## TRY IT
Two lines below mark the span: the one containing "def shaPad (alg" and the one containing "def hmacStates (alg". Set down both, plus every line between, exactly as they stand, and nothing else.

## INFORMATION SHOWN
-- ==== Sys2Proof/Machine/Aes.lean ====
section
/-! DEFINITION. AES with 256-bit keys (FIPS 197) and CTR_DRBG without a derivation function (SP 800-90A) as R206, R211 and R212
give it (PRESUMED, assumption log 2). Blocks and keys are byte strings, most significant byte first. -/

namespace Sys2Proof.Machine

/-- Multiplication by x in GF(2^8). -/
def xtime (a : Byte) : Byte := (a <<< 1) ^^^ (if a.msb then 0x1B#8 else 0)

/-- Product in GF(2^8), over the low `n` bits of the second factor. -/
def gmul : Nat → Byte → Byte → Byte
  | 0, _, _ => 0
  | n + 1, a, b => (if b.getLsbD 0 then a else 0) ^^^ gmul n (xtime a) (b >>> 1)

/-- The inverse in GF(2^8), 0 for 0: the 254th power. -/
def ginv (a : Byte) : Byte :=
  let sq (x : Byte) := gmul 8 x x
  let a2 := sq a
  let a4 := sq a2
  let a8 := sq a4
  let a16 := sq a8
  let a32 := sq a16
  let a64 := sq a32
  let a128 := sq a64
  gmul 8 a2 (gmul 8 a4 (gmul 8 a8 (gmul 8 a16 (gmul 8 a32 (gmul 8 a64 a128)))))

/-- The S-box of FIPS 197. -/
def sbox (a : Byte) : Byte :=
  let b := ginv a
  b ^^^ b.rotateLeft 1 ^^^ b.rotateLeft 2 ^^^ b.rotateLeft 3 ^^^ b.rotateLeft 4 ^^^ 0x63#8

def xorBytes (a b : List Byte) : List Byte := List.zipWith (· ^^^ ·) a b

/-- The key schedule as four-byte words, newest first, extended by `n` words from word number `i`. -/
def expandKey : Nat → Nat → Byte → List (List Byte) → List (List Byte)
  | 0, _, _, ws => ws
  | n + 1, i, rcon, ws =>
    let t := ws.getD 0 []
    let t' :=
      if i % 8 = 0 then xorBytes ((t.rotateLeft 1).map sbox) [rcon, 0, 0, 0]
      else if i % 8 = 4 then t.map sbox else t
    expandKey n (i + 1) (if i % 8 = 0 then xtime rcon else rcon) (xorBytes (ws.getD 7 []) t' :: ws)

/-- A byte string cut into pieces of four. -/
def quads : List Byte → List (List Byte)
  | a :: b :: c :: d :: r => [a, b, c, d] :: quads r
  | _ => []

/-- The 15 round keys of a 32-byte key. -/
def roundKeys (key : List Byte) : List Byte := (expandKey 52 8 1 (quads key).reverse).reverse.flatten

def mixColumn : List Byte → List Byte
  | [a, b, c, d] =>
    let m3 (x : Byte) := xtime x ^^^ x
    [xtime a ^^^ m3 b ^^^ c ^^^ d, a ^^^ xtime b ^^^ m3 c ^^^ d, a ^^^ b ^^^ xtime c ^^^ m3 d, m3 a ^^^ b ^^^ c ^^^ xtime d]
  | x => x

def shiftRows (st : List Byte) : List Byte :=
  [0, 5, 10, 15, 4, 9, 14, 3, 8, 13, 2, 7, 12, 1, 6, 11].map (fun i => st.getD i 0)

/-- Rounds `i` to 13, then the last. -/
def aesRounds : Nat → List Byte → List Byte → List Byte
  | 0, rk, st => xorBytes (shiftRows (st.map sbox)) (rk.take 16)
  | n + 1, rk, st => aesRounds n (rk.drop 16) (xorBytes ((quads (shiftRows (st.map sbox))).flatMap mixColumn) (rk.take 16))

/-- One AES-256 block. -/
def aesBlock (key : BitVec 256) (x : BitVec 128) : BitVec 128 :=
  let rk := roundKeys (natBytes 32 key.toNat)
  BitVec.ofNat 128 (bytesNat (aesRounds 13 (rk.drop 16) (xorBytes (natBytes 16 x.toNat) (rk.take 16))))

/-- Zero padding on the right to 384 bits (R212). -/
def pad384 (bs : List Byte) : BitVec 384 := BitVec.ofNat 384 (bytesNat ((bs ++ List.replicate 48 0).take 48))

/-- The CTR_DRBG Update function (R212). -/
def drbgUpdate (data : BitVec 384) (key : BitVec 256) (v : BitVec 128) : BitVec 256 × BitVec 128 :=
  let b1 := aesBlock key (v + 1)
  let b2 := aesBlock key (v + 2)
  let b3 := aesBlock key (v + 3)
  let t := (b1 ++ b2 ++ b3 : BitVec 384) ^^^ data
  (t.extractLsb' 128 256, t.extractLsb' 0 128)

/-- Output blocks from successive values of V (R212): the bytes and the last V. -/
def drbgBlocks (key : BitVec 256) : Nat → BitVec 128 → List Byte × BitVec 128
  | 0, v => ([], v)
  | n + 1, v =>
    let r := drbgBlocks key n (v + 1)
    (natBytes 16 (aesBlock key (v + 1)).toNat ++ r.1, r.2)

end Sys2Proof.Machine
end

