-- ==== Sys2Proof/Machine/Sha.lean ====
section
/-! DEFINITION. SHA-256, SHA-384 and SHA-512 of FIPS 180-4 and HMAC of FIPS 198-1 as the engines of chapter 15 compute them
(R453, R459, R460, R468; Table 0-8 names the standards, PRESUMED, assumption log 2). Algorithm codes are those of ARG: 0 SHA-256,
1 SHA-384, 2 SHA-512. -/

namespace Sys2Proof.Machine

/-- Round constants of SHA-512; the upper halves of the first 64 are those of SHA-256. -/
def shaK1 : List (BitVec 64) :=
  [0x428A2F98D728AE22, 0x7137449123EF65CD, 0xB5C0FBCFEC4D3B2F, 0xE9B5DBA58189DBBC,
   0x3956C25BF348B538, 0x59F111F1B605D019, 0x923F82A4AF194F9B, 0xAB1C5ED5DA6D8118,
   0xD807AA98A3030242, 0x12835B0145706FBE, 0x243185BE4EE4B28C, 0x550C7DC3D5FFB4E2,
   0x72BE5D74F27B896F, 0x80DEB1FE3B1696B1, 0x9BDC06A725C71235, 0xC19BF174CF692694,
   0xE49B69C19EF14AD2, 0xEFBE4786384F25E3, 0x0FC19DC68B8CD5B5, 0x240CA1CC77AC9C65,
   0x2DE92C6F592B0275, 0x4A7484AA6EA6E483, 0x5CB0A9DCBD41FBD4, 0x76F988DA831153B5,
   0x983E5152EE66DFAB, 0xA831C66D2DB43210, 0xB00327C898FB213F, 0xBF597FC7BEEF0EE4,
   0xC6E00BF33DA88FC2, 0xD5A79147930AA725, 0x06CA6351E003826F, 0x142929670A0E6E70,
   0x27B70A8546D22FFC, 0x2E1B21385C26C926, 0x4D2C6DFC5AC42AED, 0x53380D139D95B3DF,
   0x650A73548BAF63DE, 0x766A0ABB3C77B2A8, 0x81C2C92E47EDAEE6, 0x92722C851482353B]
def shaK2 : List (BitVec 64) :=
  [0xA2BFE8A14CF10364, 0xA81A664BBC423001, 0xC24B8B70D0F89791, 0xC76C51A30654BE30,
   0xD192E819D6EF5218, 0xD69906245565A910, 0xF40E35855771202A, 0x106AA07032BBD1B8,
   0x19A4C116B8D2D0C8, 0x1E376C085141AB53, 0x2748774CDF8EEB99, 0x34B0BCB5E19B48A8,
   0x391C0CB3C5C95A63, 0x4ED8AA4AE3418ACB, 0x5B9CCA4F7763E373, 0x682E6FF3D6B2B8A3,
   0x748F82EE5DEFB2FC, 0x78A5636F43172F60, 0x84C87814A1F0AB72, 0x8CC702081A6439EC,
   0x90BEFFFA23631E28, 0xA4506CEBDE82BDE9, 0xBEF9A3F7B2C67915, 0xC67178F2E372532B,
   0xCA273ECEEA26619C, 0xD186B8C721C0C207, 0xEADA7DD6CDE0EB1E, 0xF57D4F7FEE6ED178,
   0x06F067AA72176FBA, 0x0A637DC5A2C898A6, 0x113F9804BEF90DAE, 0x1B710B35131C471B,
   0x28DB77F523047D84, 0x32CAAB7B40C72493, 0x3C9EBE0A15C9BEBC, 0x431D67C49C100D4C,
   0x4CC5D4BECB3E42B6, 0x597F299CFC657E2A, 0x5FCB6FAB3AD6FAEC, 0x6C44198C4A475817]
def shaK : List (BitVec 64) := shaK1 ++ shaK2

def shaInit512 : List (BitVec 64) :=
  [0x6A09E667F3BCC908, 0xBB67AE8584CAA73B, 0x3C6EF372FE94F82B, 0xA54FF53A5F1D36F1,
   0x510E527FADE682D1, 0x9B05688C2B3E6C1F, 0x1F83D9ABFB41BD6B, 0x5BE0CD19137E2179]
def shaInit384 : List (BitVec 64) :=
  [0xCBBB9D5DC1059ED8, 0x629A292A367CD507, 0x9159015A3070DD17, 0x152FECD8F70E5939,
   0x67332667FFC00B31, 0x8EB44A8768581511, 0xDB0C2E0D64F98FA7, 0x47B5481DBEFA4FA4]
def shaInit256 : List (BitVec 32) := shaInit512.map (·.extractLsb' 32 32)

/-- Shape of one hash: word width, rotations of the four functions, block bytes. -/
structure ShaForm where
  w : Nat
  big0 : Nat × Nat × Nat
  big1 : Nat × Nat × Nat
  small0 : Nat × Nat × Nat
  small1 : Nat × Nat × Nat

def form256 : ShaForm := ⟨32, (2, 13, 22), (6, 11, 25), (7, 18, 3), (17, 19, 10)⟩
def form512 : ShaForm := ⟨64, (28, 34, 39), (14, 18, 41), (1, 8, 7), (19, 61, 6)⟩

def rot3 {w : Nat} (r : Nat × Nat × Nat) (x : BitVec w) : BitVec w :=
  x.rotateRight r.1 ^^^ x.rotateRight r.2.1 ^^^ x.rotateRight r.2.2

def rot2s {w : Nat} (r : Nat × Nat × Nat) (x : BitVec w) : BitVec w :=
  x.rotateRight r.1 ^^^ x.rotateRight r.2.1 ^^^ (x >>> r.2.2)

/-- The message schedule, newest word first, extended by `n` words. -/
def schedule (f : ShaForm) : Nat → List (BitVec f.w) → List (BitVec f.w)
  | 0, ws => ws
  | n + 1, ws =>
    let at' (i : Nat) := ws.getD i 0
    schedule f n ((rot2s f.small1 (at' 1) + at' 6 + rot2s f.small0 (at' 14) + at' 15) :: ws)

def shaRound (f : ShaForm) (st : List (BitVec f.w)) (kw : BitVec f.w) : List (BitVec f.w) :=
  match st with
  | [a, b, c, d, e, g, h, i] =>
    let t1 := i + rot3 f.big1 e + ((e &&& g) ^^^ (~~~ e &&& h)) + kw
    let t2 := rot3 f.big0 a + ((a &&& b) ^^^ (a &&& c) ^^^ (b &&& c))
    [t1 + t2, a, b, c, d + t1, e, g, h]
  | _ => st

/-- One compression of a block of 16 words. -/
def compress (f : ShaForm) (ks : List (BitVec f.w)) (cv block : List (BitVec f.w)) : List (BitVec f.w) :=
  let ws := (schedule f (ks.length - 16) block.reverse).reverse
  let out := (List.zipWith (· + ·) ks ws).foldl (shaRound f) cv
  List.zipWith (· + ·) cv out

/-- A byte string as words of `k` bytes. -/
def wordsOf (k w : Nat) : Nat → List Byte → List (BitVec w)
  | 0, _ => []
  | n + 1, bs => BitVec.ofNat w (bytesNat (bs.take k)) :: wordsOf k w n (bs.drop k)

/-- Block length of an algorithm (Table 15-3). -/
def blockLen (alg : Nat) : Nat := if alg = 0 then 64 else 128

/-- Digest length of an algorithm (Table 15-3). -/
def digestLen (alg : Nat) : Nat := if alg = 0 then 32 else if alg = 1 then 48 else 64

/-- Engine word of an algorithm (Table 15-3). -/
def engineWord (alg : Nat) : Nat := if alg = 0 then 4 else 8

/-- The initial chaining value, as bytes. -/
def initChain (alg : Nat) : List Byte :=
  if alg = 0 then shaInit256.flatMap (fun x => natBytes 4 x.toNat)
  else (if alg = 1 then shaInit384 else shaInit512).flatMap (fun x => natBytes 8 x.toNat)

/-- One compression on bytes: the chaining value after a block. -/
def compressBytes (alg : Nat) (cv block : List Byte) : List Byte :=
  if alg = 0 then
    (compress form256 ((shaK.take 64).map (·.extractLsb' 32 32)) (wordsOf 4 32 8 cv) (wordsOf 4 32 16 block)).flatMap
      (fun x => natBytes 4 x.toNat)
  else
    (compress form512 shaK (wordsOf 8 64 8 cv) (wordsOf 8 64 16 block)).flatMap (fun x => natBytes 8 x.toNat)

/-- Compressions of the first `n` whole blocks. -/
def compressBlocks (alg : Nat) : Nat → List Byte → List Byte → List Byte
  | 0, cv, _ => cv
  | n + 1, cv, bs => compressBlocks alg n (compressBytes alg cv (bs.take (blockLen alg))) (bs.drop (blockLen alg))

/-- FIPS 180-4 padding of a message of `total` bytes whose unhashed tail is `tail` (R468 step 2). -/
def shaPad (alg : Nat) (total : Nat) (tail : List Byte) : List Byte :=
  let lenBytes := if alg = 0 then 8 else 16
  let used := (tail.length + 1 + lenBytes) % blockLen alg
  let zeros := if used = 0 then 0 else blockLen alg - used
  tail ++ [0x80] ++ List.replicate zeros 0 ++ natBytes lenBytes (8 * total)

/-- Finish a hash from a chaining value, the bytes already hashed and the tail. -/
def shaFinish (alg : Nat) (cv : List Byte) (hashed : Nat) (tail : List Byte) : List Byte :=
  let p := shaPad alg (hashed + tail.length) tail
  (compressBlocks alg (p.length / blockLen alg) cv p).take (digestLen alg)

/-- A whole hash. -/
def sha (alg : Nat) (msg : List Byte) : List Byte := shaFinish alg (initChain alg) 0 msg

/-- The two chaining values of a key padded to one block (R460). -/
def hmacStates (alg : Nat) (key : List Byte) : List Byte × List Byte :=
  let k := (key ++ List.replicate (blockLen alg - key.length) 0).take (blockLen alg)
  (compressBytes alg (initChain alg) (k.map (· ^^^ 0x36#8)), compressBytes alg (initChain alg) (k.map (· ^^^ 0x5C#8)))

/-- HMAC from the two states (R468 step 4). -/
def hmacWith (alg : Nat) (inner outer : List Byte) (msg : List Byte) : List Byte :=
  shaFinish alg outer (blockLen alg) (shaFinish alg inner (blockLen alg) msg)

/-- HMAC under a key of at most one block. -/
def hmac (alg : Nat) (key msg : List Byte) : List Byte :=
  let st := hmacStates alg key
  hmacWith alg st.1 st.2 msg

end Sys2Proof.Machine
end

## SOLUTION TO THIS EXERCISE
def shaPad (alg : Nat) (total : Nat) (tail : List Byte) : List Byte :=
  let lenBytes := if alg = 0 then 8 else 16
  let used := (tail.length + 1 + lenBytes) % blockLen alg
  let zeros := if used = 0 then 0 else blockLen alg - used
  tail ++ [0x80] ++ List.replicate zeros 0 ++ natBytes lenBytes (8 * total)

/-- Finish a hash from a chaining value, the bytes already hashed and the tail. -/
def shaFinish (alg : Nat) (cv : List Byte) (hashed : Nat) (tail : List Byte) : List Byte :=
  let p := shaPad alg (hashed + tail.length) tail
  (compressBlocks alg (p.length / blockLen alg) cv p).take (digestLen alg)

/-- A whole hash. -/
def sha (alg : Nat) (msg : List Byte) : List Byte := shaFinish alg (initChain alg) 0 msg

/-- The two chaining values of a key padded to one block (R460). -/
def hmacStates (alg : Nat) (key : List Byte) : List Byte × List Byte :=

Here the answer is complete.